▶ INSTRUCTIONS TO FOLLOW: From the data below, tally each line that has "decide" in it, then give that tally without comment.

[Extracted records]

/-- One page, or `n` pages in a row: ID and CAPS, the access of CTRL.ENABLE, and the registers from 0x100 on. -/
structure PageSpec where
  page : Nat
  n : Nat
  id : Nat
  caps : Nat
  enable : Acc
  regs : List RegSpec
  deriving DecidableEq, Repr

/-- Does a value lie in a field's permitted values? -/
def Range.holds (r : Range) (wid v : Nat) : Bool :=
  match r with
  | .any => true
  | .within l => l.any fun p => decide (p.1 ≤ v) && decide (v ≤ p.2)
  | .signed lo hi => decide (lo ≤ signedOf wid v) && decide (signedOf wid v ≤ hi)

/-- SYS, 19_reset_boot_clocks.md R574. -/
def regsSYS : List RegSpec := [
  ⟨0x100, 1, 0x0, [⟨3, 0, .ro, 0x0, .any⟩, ⟨11, 8, .ro, 0x0, .any⟩]⟩,
  ⟨0x104, 1, 0x0, [⟨7, 0, .ro, 0x0, .any⟩, ⟨8, 8, .ro, 0x0, .any⟩, ⟨9, 9, .ro, 0x0, .any⟩, ⟨27, 16, .ro, 0x0, .any⟩]⟩,
  ⟨0x108, 1, 0x0, [⟨7, 0, .ro, 0x0, .any⟩, ⟨15, 8, .ro, 0x0, .any⟩, ⟨23, 16, .ro, 0x0, .any⟩, ⟨31, 24, .ro, 0x0, .any⟩]⟩,
  ⟨0x10C, 1, 0x0, [⟨0, 0, .w1s, 0x0, .any⟩]⟩,
  ⟨0x110, 1, 0x0, [⟨31, 0, .ro, 0x0, .any⟩]⟩,
  ⟨0x114, 1, 0x0, [⟨31, 0, .ro, 0x0, .any⟩]⟩,
  ⟨0x118, 1, 0x0, [⟨15, 0, .ro, 0x0, .any⟩, ⟨31, 16, .ro, 0x0, .any⟩]⟩,
  ⟨0x11C, 1, 0x0, [⟨0, 0, .ro, 0x0, .any⟩, ⟨1, 1, .ro, 0x0, .any⟩, ⟨2, 2, .ro, 0x0, .any⟩, ⟨31, 16, .ro, 0x0, .any⟩]⟩,
  ⟨0x120, 1, 0x0, [⟨0, 0, .ro, 0x0, .any⟩, ⟨1, 1, .ro, 0x0, .any⟩]⟩]

/-- RST, 19_reset_boot_clocks.md R575. -/
def regsRST : List RegSpec := [
  ⟨0x100, 1, 0x0, [⟨0, 0, .ro, 0x1, .any⟩, ⟨1, 1, .ro, 0x0, .any⟩, ⟨2, 2, .ro, 0x1, .any⟩, ⟨3, 3, .ro, 0x0, .any⟩]⟩,
  ⟨0x104, 1, 0x0, [⟨0, 0, .w1s, 0x0, .any⟩]⟩,
  ⟨0x108, 1, 0x0, [⟨1, 0, .ro, 0x1, .any⟩, ⟨15, 8, .ro, 0x0, .any⟩]⟩,
  ⟨0x10C, 1, 0x0, [⟨8, 0, .rws, 0x0, (.within [(0, 401)])⟩]⟩,
  ⟨0x110, 1, 0x0, [⟨3, 0, .rws, 0x0, .any⟩, ⟨11, 8, .ro, 0x0, .any⟩]⟩,
  ⟨0x114, 1, 0x0, [⟨0, 0, .w1s, 0x0, .any⟩, ⟨1, 1, .w1s, 0x0, .any⟩]⟩,
  ⟨0x118, 1, 0x0, [⟨0, 0, .ro, 0x0, .any⟩, ⟨1, 1, .ro, 0x0, .any⟩, ⟨17, 8, .ro, 0x0, .any⟩]⟩]

/-- CLK, 19_reset_boot_clocks.md R576. -/
def regsCLK : List RegSpec := [
  ⟨0x100, 1, 0x0, [⟨15, 0, .ro, 0x0, .any⟩]⟩,
  ⟨0x104, 1, 0x0, [⟨15, 0, .ro, 0x0, .any⟩]⟩,
  ⟨0x108, 1, 0x0, [⟨31, 0, .ro, 0x0, .any⟩]⟩,
  ⟨0x10C, 1, 0x0, [⟨27, 0, .ro, 0x0, .any⟩]⟩]

/-- BKP, 19_reset_boot_clocks.md R577. -/
def regsBKP : List RegSpec := [
  ⟨0x100, 1, 0x0, [⟨31, 0, .ro, 0x0, .any⟩]⟩,
  ⟨0x104, 1, 0x0, [⟨31, 0, .ro, 0x0, .any⟩]⟩,
  ⟨0x108, 1, 0x0, [⟨31, 0, .rw, 0x0, .any⟩]⟩,
  ⟨0x10C, 1, 0x0, [⟨31, 0, .rw, 0x0, .any⟩]⟩,
  ⟨0x110, 1, 0x0, [⟨0, 0, .w1s, 0x0, .any⟩]⟩,
  ⟨0x114, 1, 0x0, [⟨11, 0, .rw, 0x0, (.signed (-1000) 1000)⟩]⟩,
  ⟨0x118, 1, 0x0, [⟨0, 0, .w1c, 0x1, .any⟩, ⟨1, 1, .w1c, 0x0, .any⟩, ⟨2, 2, .w1c, 0x0, .any⟩, ⟨3, 3, .w1c, 0x0, .any⟩]⟩,
  ⟨0x11C, 1, 0x0, [⟨9, 0, .rw, 0x0, .any⟩]⟩,
  ⟨0x120, 1, 0x0, [⟨31, 0, .rw, 0x0, .any⟩]⟩,
  ⟨0x180, 8, 0x4, [⟨31, 0, .ro, 0x0, .any⟩]⟩,
  ⟨0x1A0, 24, 0x4, [⟨31, 0, .rw, 0x0, .any⟩]⟩]

/-- HLK, 02_registers_host_link.md R77. -/
def regsHLK : List RegSpec := [
  ⟨0x100, 1, 0x0, [⟨0, 0, .rw, 0x0, .any⟩, ⟨1, 1, .rw, 0x0, .any⟩]⟩,
  ⟨0x104, 1, 0x0, [⟨1, 0, .ro, 0x0, .any⟩, ⟨2, 2, .ro, 0x0, .any⟩, ⟨31, 16, .ro, 0x0, .any⟩]⟩,
  ⟨0x108, 1, 0x0, [⟨31, 0, .ro, 0x0, .any⟩]⟩,
  ⟨0x10C, 1, 0x0, [⟨15, 0, .ro, 0x0, .any⟩, ⟨31, 16, .ro, 0x0, .any⟩]⟩,
  ⟨0x110, 1, 0x0, [⟨5, 0, .ro, 0x0, .any⟩, ⟨8, 8, .ro, 0x0, .any⟩, ⟨31, 16, .ro, 0x0, .any⟩]⟩,
  ⟨0x120, 1, 0x0, [⟨31, 0, .ro, 0x0, .any⟩]⟩,
  ⟨0x124, 1, 0x0, [⟨31, 0, .ro, 0x0, .any⟩]⟩,
  ⟨0x128, 1, 0x0, [⟨31, 0, .ro, 0x0, .any⟩]⟩,
  ⟨0x12C, 1, 0x0, [⟨31, 0, .ro, 0x0, .any⟩]⟩,
  ⟨0x130, 1, 0x0, [⟨31, 0, .rw, 0x0, .any⟩]⟩,
  ⟨0x134, 1, 0x0, [⟨31, 0, .rw, 0x0, .any⟩]⟩,
  ⟨0x138, 1, 0x0, [⟨31, 0, .ro, 0x0, .any⟩]⟩,
  ⟨0x13C, 1, 0x0, [⟨31, 0, .ro, 0x0, .any⟩]⟩,
  ⟨0x140, 1, 0x0, [⟨31, 0, .ro, 0x0, .any⟩]⟩,
  ⟨0x144, 1, 0x0, [⟨1, 0, .rw, 0x2, (.within [(1, 2)])⟩]⟩]

/-- HLKR, 02_registers_host_link.md R78. -/
def regsHLKR : List RegSpec := [
  ⟨0x100, 65, 0x10, [⟨2, 0, .rw, 0x2, (.within [(0, 6)])⟩, ⟨6, 4, .rw, 0x2, .any⟩, ⟨8, 8, .rw, 0x0, .any⟩]⟩,
  ⟨0x104, 65, 0x10, [⟨15, 0, .ro, 0x0, .any⟩, ⟨31, 16, .ro, 0x0, .any⟩]⟩,
  ⟨0x108, 65, 0x10, [⟨8, 0, .ro, 0x0, .any⟩, ⟨31, 16, .ro, 0x0, .any⟩]⟩,
  ⟨0x10C, 65, 0x10, [⟨7, 0, .rw, 0x1, .any⟩, ⟨31, 16, .rw, 0x0, .any⟩]⟩]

▶ TASK SOLUTION: 2